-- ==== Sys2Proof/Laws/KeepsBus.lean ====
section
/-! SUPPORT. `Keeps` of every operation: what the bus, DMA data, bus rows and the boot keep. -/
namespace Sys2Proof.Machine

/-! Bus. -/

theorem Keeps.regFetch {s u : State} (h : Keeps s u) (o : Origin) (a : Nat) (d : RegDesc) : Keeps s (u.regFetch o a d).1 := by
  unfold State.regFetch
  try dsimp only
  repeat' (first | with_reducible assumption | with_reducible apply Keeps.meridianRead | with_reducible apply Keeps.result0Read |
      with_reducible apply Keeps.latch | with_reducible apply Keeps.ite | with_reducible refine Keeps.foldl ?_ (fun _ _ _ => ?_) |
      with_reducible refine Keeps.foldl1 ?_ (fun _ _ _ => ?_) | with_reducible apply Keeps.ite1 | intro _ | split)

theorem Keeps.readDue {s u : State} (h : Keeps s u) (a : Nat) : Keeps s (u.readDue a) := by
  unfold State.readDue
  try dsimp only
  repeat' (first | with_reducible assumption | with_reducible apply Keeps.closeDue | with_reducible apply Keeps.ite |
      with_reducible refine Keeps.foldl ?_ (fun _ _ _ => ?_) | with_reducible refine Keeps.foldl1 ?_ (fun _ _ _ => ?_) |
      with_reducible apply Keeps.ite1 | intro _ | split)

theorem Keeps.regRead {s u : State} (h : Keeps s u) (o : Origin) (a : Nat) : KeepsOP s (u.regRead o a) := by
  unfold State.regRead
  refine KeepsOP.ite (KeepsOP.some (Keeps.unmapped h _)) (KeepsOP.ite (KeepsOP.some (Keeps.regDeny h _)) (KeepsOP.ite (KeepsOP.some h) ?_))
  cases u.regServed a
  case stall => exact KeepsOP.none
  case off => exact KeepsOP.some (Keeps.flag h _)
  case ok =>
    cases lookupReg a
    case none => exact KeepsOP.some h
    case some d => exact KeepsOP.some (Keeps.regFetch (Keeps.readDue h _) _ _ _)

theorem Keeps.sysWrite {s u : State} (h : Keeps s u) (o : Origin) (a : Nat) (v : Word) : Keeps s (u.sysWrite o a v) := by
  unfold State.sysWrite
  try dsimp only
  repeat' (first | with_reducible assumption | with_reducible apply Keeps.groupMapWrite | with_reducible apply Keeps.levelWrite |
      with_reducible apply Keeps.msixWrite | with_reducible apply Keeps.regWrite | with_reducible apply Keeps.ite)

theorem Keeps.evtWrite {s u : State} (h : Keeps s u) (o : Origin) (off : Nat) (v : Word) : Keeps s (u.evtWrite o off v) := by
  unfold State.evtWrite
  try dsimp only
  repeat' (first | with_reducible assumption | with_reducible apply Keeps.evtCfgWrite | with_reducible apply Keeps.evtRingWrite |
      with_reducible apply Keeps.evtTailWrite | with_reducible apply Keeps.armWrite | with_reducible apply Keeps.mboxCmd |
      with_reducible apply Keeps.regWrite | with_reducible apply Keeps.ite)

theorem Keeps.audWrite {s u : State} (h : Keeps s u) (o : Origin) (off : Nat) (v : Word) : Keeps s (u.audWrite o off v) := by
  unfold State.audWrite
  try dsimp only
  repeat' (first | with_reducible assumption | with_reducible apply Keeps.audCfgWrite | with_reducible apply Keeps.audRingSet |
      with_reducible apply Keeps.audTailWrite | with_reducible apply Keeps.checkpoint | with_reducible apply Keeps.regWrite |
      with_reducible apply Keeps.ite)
● ● ● ● ● ● ●
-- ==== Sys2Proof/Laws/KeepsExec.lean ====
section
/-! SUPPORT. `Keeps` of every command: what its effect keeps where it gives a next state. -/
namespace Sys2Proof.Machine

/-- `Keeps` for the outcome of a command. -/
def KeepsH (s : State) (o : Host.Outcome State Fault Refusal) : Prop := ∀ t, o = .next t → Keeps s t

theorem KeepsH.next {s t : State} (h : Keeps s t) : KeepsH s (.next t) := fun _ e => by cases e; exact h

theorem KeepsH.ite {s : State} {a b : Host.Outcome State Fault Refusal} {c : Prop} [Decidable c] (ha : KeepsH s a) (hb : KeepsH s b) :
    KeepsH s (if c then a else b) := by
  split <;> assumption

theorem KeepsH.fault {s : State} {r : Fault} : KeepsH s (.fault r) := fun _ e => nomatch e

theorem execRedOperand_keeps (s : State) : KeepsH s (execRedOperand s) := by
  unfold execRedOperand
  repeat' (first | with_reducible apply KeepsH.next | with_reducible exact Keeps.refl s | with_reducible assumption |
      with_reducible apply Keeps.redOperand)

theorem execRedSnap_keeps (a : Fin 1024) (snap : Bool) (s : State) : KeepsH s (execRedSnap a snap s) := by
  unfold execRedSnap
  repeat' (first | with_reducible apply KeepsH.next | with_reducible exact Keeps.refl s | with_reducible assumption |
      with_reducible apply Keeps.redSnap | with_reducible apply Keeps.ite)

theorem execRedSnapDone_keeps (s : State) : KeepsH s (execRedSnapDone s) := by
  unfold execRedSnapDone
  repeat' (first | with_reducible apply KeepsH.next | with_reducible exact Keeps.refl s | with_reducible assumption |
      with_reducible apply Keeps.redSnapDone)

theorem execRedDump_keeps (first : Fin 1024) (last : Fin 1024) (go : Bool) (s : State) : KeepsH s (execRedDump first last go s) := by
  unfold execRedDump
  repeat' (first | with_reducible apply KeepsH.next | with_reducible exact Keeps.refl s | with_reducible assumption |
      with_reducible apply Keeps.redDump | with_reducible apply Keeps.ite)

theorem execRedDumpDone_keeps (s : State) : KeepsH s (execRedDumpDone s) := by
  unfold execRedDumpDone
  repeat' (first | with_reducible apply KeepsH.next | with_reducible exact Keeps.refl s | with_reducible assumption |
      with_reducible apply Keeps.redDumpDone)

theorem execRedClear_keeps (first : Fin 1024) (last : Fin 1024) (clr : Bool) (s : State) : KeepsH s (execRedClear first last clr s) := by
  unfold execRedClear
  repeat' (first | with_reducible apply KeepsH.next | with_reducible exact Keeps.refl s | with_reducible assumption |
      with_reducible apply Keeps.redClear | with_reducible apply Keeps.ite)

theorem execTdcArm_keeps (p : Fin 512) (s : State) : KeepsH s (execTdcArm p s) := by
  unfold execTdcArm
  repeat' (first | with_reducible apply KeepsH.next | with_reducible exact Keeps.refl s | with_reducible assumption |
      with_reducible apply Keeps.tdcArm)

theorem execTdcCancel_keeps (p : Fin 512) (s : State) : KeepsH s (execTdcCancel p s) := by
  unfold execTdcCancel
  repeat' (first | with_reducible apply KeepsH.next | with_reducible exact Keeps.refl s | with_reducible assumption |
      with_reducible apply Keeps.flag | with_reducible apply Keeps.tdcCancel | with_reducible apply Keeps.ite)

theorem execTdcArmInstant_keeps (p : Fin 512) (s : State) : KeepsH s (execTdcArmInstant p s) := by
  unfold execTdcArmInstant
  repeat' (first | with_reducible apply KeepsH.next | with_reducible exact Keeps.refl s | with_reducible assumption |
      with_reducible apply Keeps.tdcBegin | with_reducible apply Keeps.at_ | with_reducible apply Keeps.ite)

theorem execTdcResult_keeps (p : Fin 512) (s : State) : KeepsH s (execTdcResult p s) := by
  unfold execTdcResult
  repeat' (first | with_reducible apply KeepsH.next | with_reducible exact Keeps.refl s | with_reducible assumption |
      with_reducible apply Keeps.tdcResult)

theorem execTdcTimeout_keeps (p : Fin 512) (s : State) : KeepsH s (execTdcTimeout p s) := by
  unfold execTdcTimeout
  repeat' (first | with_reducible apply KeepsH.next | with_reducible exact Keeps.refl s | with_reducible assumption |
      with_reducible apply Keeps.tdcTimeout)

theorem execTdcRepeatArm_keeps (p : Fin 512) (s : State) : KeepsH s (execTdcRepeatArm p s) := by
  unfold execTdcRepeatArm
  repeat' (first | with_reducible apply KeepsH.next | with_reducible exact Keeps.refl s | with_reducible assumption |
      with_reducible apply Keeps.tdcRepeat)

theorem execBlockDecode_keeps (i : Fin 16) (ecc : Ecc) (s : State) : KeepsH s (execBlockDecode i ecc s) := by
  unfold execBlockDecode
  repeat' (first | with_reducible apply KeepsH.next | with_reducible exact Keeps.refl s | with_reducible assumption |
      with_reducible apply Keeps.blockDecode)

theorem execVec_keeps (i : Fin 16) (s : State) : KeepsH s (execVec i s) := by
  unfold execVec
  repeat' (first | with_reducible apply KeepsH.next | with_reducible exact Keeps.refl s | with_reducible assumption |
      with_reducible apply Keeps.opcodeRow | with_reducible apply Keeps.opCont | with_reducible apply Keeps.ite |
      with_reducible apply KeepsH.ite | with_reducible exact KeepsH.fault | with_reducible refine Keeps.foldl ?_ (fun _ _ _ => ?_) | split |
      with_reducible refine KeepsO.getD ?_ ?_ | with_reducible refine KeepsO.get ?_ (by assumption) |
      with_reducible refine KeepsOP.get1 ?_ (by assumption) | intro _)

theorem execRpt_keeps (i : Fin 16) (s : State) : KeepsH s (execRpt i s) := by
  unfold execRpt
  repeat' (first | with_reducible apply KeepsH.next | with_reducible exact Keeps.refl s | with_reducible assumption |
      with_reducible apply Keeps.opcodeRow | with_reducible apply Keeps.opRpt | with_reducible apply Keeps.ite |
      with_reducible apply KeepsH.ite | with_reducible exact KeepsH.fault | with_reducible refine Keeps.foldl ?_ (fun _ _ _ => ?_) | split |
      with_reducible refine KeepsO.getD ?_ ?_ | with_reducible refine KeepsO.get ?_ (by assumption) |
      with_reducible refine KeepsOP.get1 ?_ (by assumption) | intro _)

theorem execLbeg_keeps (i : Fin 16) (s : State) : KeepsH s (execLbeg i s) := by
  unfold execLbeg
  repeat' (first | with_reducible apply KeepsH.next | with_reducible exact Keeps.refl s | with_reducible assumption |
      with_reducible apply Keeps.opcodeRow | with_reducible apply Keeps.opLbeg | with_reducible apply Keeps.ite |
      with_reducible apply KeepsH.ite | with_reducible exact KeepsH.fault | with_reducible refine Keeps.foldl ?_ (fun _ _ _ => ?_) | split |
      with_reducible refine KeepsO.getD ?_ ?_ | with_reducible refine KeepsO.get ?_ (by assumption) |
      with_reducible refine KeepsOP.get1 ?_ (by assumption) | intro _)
● ● ● ● ● ● ●
* _Your assignment_
Proceeding from the line containing "-- ==== Sys2Proof/Laws/KeepsBus.lean" through the line containing "case stall => exact KeepsOP.none", transcribe the lines above exactly, both end lines included.

* _Answer section_
-- ==== Sys2Proof/Laws/KeepsBus.lean ====
section
/-! SUPPORT. `Keeps` of every operation: what the bus, DMA data, bus rows and the boot keep. -/
namespace Sys2Proof.Machine

/-! Bus. -/

theorem Keeps.regFetch {s u : State} (h : Keeps s u) (o : Origin) (a : Nat) (d : RegDesc) : Keeps s (u.regFetch o a d).1 := by
  unfold State.regFetch
  try dsimp only
  repeat' (first | with_reducible assumption | with_reducible apply Keeps.meridianRead | with_reducible apply Keeps.result0Read |
      with_reducible apply Keeps.latch | with_reducible apply Keeps.ite | with_reducible refine Keeps.foldl ?_ (fun _ _ _ => ?_) |
      with_reducible refine Keeps.foldl1 ?_ (fun _ _ _ => ?_) | with_reducible apply Keeps.ite1 | intro _ | split)

theorem Keeps.readDue {s u : State} (h : Keeps s u) (a : Nat) : Keeps s (u.readDue a) := by
  unfold State.readDue
  try dsimp only
  repeat' (first | with_reducible assumption | with_reducible apply Keeps.closeDue | with_reducible apply Keeps.ite |
      with_reducible refine Keeps.foldl ?_ (fun _ _ _ => ?_) | with_reducible refine Keeps.foldl1 ?_ (fun _ _ _ => ?_) |
      with_reducible apply Keeps.ite1 | intro _ | split)

theorem Keeps.regRead {s u : State} (h : Keeps s u) (o : Origin) (a : Nat) : KeepsOP s (u.regRead o a) := by
  unfold State.regRead
  refine KeepsOP.ite (KeepsOP.some (Keeps.unmapped h _)) (KeepsOP.ite (KeepsOP.some (Keeps.regDeny h _)) (KeepsOP.ite (KeepsOP.some h) ?_))
  cases u.regServed a
  case stall => exact KeepsOP.none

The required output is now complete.